#### Task description
Reproduce verbatim the lines of the material below, starting at the line with "(synthUnlock p s).sys" and ending at the line with "theorem synthRange_keeps (p", both inclusive; skip the rest.

(Beginning of Provided data)

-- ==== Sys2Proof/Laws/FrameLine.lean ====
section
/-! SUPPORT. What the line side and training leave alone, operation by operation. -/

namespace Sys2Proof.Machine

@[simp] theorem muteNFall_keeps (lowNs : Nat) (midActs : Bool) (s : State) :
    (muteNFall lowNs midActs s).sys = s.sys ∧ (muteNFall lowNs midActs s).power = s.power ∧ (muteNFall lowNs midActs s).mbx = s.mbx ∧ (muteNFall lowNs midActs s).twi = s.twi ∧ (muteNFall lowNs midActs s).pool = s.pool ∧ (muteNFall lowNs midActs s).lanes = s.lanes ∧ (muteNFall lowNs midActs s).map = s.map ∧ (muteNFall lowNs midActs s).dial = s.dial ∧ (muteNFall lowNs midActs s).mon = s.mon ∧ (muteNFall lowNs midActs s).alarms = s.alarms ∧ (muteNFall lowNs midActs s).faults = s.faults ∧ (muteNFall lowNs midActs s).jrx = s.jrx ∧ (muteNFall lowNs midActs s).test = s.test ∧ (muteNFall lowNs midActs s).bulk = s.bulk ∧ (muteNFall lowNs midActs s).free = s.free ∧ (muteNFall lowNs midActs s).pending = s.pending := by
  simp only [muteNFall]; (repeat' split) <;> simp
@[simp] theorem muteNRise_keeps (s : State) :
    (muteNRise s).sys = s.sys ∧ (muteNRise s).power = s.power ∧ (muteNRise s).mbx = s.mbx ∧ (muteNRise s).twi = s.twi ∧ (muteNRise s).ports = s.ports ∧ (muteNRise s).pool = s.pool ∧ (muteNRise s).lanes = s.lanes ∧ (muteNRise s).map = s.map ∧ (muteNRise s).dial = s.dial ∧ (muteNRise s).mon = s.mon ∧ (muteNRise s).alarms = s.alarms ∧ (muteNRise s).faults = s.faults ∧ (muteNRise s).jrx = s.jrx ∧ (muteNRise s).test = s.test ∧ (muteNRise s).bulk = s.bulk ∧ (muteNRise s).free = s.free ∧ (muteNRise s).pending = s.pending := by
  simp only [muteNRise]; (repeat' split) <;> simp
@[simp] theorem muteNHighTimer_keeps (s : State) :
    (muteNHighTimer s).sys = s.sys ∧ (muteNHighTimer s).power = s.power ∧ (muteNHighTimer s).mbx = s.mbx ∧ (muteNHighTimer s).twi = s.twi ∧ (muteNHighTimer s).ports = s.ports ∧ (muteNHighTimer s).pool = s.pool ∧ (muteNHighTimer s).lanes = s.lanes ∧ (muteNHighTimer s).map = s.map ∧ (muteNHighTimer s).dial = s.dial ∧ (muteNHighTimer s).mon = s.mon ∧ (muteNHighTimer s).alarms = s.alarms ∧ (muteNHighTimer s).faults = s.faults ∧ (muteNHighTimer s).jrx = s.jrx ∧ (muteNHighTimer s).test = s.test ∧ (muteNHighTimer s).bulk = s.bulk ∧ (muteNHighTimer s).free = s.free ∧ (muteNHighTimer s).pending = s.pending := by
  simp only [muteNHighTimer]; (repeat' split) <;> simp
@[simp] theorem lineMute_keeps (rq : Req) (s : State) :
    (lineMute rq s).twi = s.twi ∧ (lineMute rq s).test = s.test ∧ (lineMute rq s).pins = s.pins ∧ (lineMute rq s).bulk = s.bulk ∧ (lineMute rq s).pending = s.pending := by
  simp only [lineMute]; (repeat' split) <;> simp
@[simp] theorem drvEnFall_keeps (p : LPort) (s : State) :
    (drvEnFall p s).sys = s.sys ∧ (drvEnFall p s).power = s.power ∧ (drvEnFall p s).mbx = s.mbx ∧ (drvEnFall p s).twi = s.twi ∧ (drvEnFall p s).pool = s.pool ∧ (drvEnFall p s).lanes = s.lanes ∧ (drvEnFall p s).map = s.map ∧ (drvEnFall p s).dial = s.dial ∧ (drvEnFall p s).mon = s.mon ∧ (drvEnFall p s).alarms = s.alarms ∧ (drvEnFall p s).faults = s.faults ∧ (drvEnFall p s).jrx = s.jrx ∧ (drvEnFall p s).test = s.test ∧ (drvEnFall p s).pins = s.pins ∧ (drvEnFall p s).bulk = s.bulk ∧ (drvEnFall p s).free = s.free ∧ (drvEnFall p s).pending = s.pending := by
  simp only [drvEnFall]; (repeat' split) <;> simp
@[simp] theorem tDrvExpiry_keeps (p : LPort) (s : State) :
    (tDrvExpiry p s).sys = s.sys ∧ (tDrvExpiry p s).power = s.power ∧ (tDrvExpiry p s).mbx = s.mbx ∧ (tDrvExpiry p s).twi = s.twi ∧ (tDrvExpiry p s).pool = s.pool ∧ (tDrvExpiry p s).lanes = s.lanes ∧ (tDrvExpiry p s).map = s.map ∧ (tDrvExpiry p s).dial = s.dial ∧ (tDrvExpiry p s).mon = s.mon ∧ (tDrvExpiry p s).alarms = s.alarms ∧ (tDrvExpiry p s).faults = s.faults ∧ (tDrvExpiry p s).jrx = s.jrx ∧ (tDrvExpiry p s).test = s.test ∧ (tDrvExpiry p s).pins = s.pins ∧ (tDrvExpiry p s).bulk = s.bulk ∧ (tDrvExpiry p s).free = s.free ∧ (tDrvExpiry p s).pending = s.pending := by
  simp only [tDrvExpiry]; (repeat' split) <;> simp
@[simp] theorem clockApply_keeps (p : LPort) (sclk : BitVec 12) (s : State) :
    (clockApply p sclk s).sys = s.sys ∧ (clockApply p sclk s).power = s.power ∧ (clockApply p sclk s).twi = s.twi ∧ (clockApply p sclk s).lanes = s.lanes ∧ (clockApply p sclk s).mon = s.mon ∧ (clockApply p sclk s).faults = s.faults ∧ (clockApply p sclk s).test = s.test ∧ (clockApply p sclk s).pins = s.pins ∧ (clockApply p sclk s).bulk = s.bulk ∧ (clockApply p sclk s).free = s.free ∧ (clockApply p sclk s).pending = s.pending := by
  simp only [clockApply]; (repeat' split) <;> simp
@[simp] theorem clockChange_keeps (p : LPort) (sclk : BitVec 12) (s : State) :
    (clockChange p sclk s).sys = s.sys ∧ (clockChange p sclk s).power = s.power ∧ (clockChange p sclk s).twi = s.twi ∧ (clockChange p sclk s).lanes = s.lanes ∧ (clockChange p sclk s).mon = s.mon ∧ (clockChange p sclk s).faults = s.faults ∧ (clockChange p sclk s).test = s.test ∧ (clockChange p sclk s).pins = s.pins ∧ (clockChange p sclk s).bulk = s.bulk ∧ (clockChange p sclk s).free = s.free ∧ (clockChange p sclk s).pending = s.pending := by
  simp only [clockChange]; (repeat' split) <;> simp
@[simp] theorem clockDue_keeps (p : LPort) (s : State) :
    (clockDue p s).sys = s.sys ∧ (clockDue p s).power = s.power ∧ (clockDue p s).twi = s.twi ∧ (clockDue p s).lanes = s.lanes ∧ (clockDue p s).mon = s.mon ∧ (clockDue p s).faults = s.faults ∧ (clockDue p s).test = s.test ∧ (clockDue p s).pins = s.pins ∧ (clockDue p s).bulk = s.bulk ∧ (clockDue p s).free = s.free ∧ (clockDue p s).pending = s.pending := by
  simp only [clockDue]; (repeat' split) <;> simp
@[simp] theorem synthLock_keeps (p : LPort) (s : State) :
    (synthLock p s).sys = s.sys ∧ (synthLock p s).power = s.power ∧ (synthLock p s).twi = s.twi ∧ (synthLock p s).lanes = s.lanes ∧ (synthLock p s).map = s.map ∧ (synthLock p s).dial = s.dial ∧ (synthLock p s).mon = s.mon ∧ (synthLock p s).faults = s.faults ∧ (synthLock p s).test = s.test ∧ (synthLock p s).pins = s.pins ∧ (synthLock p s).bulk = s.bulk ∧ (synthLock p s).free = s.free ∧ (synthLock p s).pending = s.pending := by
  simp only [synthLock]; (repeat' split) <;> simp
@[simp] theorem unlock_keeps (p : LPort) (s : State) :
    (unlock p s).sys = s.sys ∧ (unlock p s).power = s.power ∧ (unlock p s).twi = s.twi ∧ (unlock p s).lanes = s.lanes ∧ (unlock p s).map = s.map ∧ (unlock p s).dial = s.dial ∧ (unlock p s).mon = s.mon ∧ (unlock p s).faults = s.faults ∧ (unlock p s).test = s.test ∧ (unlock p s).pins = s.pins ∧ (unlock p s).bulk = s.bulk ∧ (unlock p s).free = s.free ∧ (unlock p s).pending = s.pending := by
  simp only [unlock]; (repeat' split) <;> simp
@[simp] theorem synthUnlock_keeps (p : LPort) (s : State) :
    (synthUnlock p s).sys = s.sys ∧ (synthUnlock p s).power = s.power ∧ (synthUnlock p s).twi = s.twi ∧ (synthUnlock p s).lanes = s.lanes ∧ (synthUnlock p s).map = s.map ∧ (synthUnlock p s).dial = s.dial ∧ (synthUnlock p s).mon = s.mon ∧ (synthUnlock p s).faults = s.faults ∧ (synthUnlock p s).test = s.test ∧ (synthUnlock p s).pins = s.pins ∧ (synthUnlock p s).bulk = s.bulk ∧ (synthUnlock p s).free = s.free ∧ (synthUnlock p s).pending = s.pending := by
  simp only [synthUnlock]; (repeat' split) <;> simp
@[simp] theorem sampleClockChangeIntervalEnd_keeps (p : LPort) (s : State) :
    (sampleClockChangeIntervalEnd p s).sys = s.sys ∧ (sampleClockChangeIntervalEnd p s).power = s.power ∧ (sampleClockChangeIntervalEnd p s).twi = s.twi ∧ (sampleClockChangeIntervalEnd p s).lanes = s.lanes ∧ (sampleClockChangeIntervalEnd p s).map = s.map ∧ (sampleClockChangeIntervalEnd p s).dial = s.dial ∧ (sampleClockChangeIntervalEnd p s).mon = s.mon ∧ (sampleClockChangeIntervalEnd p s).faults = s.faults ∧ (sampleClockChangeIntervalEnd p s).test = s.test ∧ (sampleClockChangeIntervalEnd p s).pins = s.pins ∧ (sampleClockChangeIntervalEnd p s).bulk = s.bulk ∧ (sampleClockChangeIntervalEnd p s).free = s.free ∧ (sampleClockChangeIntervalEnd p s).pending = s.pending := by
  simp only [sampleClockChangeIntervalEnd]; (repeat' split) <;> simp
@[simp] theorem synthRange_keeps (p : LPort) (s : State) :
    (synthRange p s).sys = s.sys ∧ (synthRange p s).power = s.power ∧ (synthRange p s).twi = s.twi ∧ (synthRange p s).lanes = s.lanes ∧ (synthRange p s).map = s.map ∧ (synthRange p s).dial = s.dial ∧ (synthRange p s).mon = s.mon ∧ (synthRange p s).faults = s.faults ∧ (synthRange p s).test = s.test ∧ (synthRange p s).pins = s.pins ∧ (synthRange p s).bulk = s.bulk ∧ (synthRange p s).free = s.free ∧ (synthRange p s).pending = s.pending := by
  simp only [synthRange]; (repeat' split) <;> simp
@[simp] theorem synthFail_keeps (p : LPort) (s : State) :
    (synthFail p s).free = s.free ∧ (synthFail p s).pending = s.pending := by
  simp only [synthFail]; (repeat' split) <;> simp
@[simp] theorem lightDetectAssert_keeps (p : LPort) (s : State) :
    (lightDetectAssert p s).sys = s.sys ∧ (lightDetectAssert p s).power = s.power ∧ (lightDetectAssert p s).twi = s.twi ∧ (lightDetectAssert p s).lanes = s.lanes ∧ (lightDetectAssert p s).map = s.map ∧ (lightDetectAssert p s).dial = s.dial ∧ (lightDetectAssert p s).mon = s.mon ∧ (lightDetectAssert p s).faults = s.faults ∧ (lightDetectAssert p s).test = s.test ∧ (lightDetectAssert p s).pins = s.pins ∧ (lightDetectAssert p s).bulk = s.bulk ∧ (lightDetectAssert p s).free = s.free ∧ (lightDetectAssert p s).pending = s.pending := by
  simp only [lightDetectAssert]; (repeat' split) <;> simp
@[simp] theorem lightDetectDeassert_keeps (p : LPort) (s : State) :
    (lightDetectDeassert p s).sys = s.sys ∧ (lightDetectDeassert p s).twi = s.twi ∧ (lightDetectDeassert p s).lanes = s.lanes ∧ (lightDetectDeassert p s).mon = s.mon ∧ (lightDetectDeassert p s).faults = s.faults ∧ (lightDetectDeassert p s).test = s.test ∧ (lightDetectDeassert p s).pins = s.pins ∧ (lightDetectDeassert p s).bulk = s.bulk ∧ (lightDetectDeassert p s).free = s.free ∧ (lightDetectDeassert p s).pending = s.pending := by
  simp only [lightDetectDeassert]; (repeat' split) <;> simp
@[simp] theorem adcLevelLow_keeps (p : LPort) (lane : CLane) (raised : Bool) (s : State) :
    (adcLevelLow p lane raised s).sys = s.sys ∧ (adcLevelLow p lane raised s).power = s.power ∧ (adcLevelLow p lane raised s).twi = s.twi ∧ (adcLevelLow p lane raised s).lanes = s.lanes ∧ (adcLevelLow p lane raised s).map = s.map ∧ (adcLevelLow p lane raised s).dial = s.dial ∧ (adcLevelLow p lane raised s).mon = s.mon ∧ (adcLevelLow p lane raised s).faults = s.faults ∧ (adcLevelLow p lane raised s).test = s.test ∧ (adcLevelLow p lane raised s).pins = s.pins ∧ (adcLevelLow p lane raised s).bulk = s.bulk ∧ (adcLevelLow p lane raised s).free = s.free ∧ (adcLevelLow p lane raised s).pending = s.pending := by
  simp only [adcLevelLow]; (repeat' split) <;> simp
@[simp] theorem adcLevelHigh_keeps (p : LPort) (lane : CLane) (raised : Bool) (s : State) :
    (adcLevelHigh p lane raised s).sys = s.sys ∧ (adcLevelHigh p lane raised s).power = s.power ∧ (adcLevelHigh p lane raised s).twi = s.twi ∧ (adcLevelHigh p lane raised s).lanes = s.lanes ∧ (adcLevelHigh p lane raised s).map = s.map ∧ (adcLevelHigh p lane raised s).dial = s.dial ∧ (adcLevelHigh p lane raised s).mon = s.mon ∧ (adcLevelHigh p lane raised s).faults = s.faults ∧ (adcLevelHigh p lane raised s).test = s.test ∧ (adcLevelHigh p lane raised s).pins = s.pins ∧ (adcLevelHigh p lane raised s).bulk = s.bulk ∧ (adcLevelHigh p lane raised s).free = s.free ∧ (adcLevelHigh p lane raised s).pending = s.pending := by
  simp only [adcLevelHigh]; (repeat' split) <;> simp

(End of Provided data)

#### Response to this exercise
    (synthUnlock p s).sys = s.sys ∧ (synthUnlock p s).power = s.power ∧ (synthUnlock p s).twi = s.twi ∧ (synthUnlock p s).lanes = s.lanes ∧ (synthUnlock p s).map = s.map ∧ (synthUnlock p s).dial = s.dial ∧ (synthUnlock p s).mon = s.mon ∧ (synthUnlock p s).faults = s.faults ∧ (synthUnlock p s).test = s.test ∧ (synthUnlock p s).pins = s.pins ∧ (synthUnlock p s).bulk = s.bulk ∧ (synthUnlock p s).free = s.free ∧ (synthUnlock p s).pending = s.pending := by
  simp only [synthUnlock]; (repeat' split) <;> simp
@[simp] theorem sampleClockChangeIntervalEnd_keeps (p : LPort) (s : State) :
    (sampleClockChangeIntervalEnd p s).sys = s.sys ∧ (sampleClockChangeIntervalEnd p s).power = s.power ∧ (sampleClockChangeIntervalEnd p s).twi = s.twi ∧ (sampleClockChangeIntervalEnd p s).lanes = s.lanes ∧ (sampleClockChangeIntervalEnd p s).map = s.map ∧ (sampleClockChangeIntervalEnd p s).dial = s.dial ∧ (sampleClockChangeIntervalEnd p s).mon = s.mon ∧ (sampleClockChangeIntervalEnd p s).faults = s.faults ∧ (sampleClockChangeIntervalEnd p s).test = s.test ∧ (sampleClockChangeIntervalEnd p s).pins = s.pins ∧ (sampleClockChangeIntervalEnd p s).bulk = s.bulk ∧ (sampleClockChangeIntervalEnd p s).free = s.free ∧ (sampleClockChangeIntervalEnd p s).pending = s.pending := by
  simp only [sampleClockChangeIntervalEnd]; (repeat' split) <;> simp
@[simp] theorem synthRange_keeps (p : LPort) (s : State) :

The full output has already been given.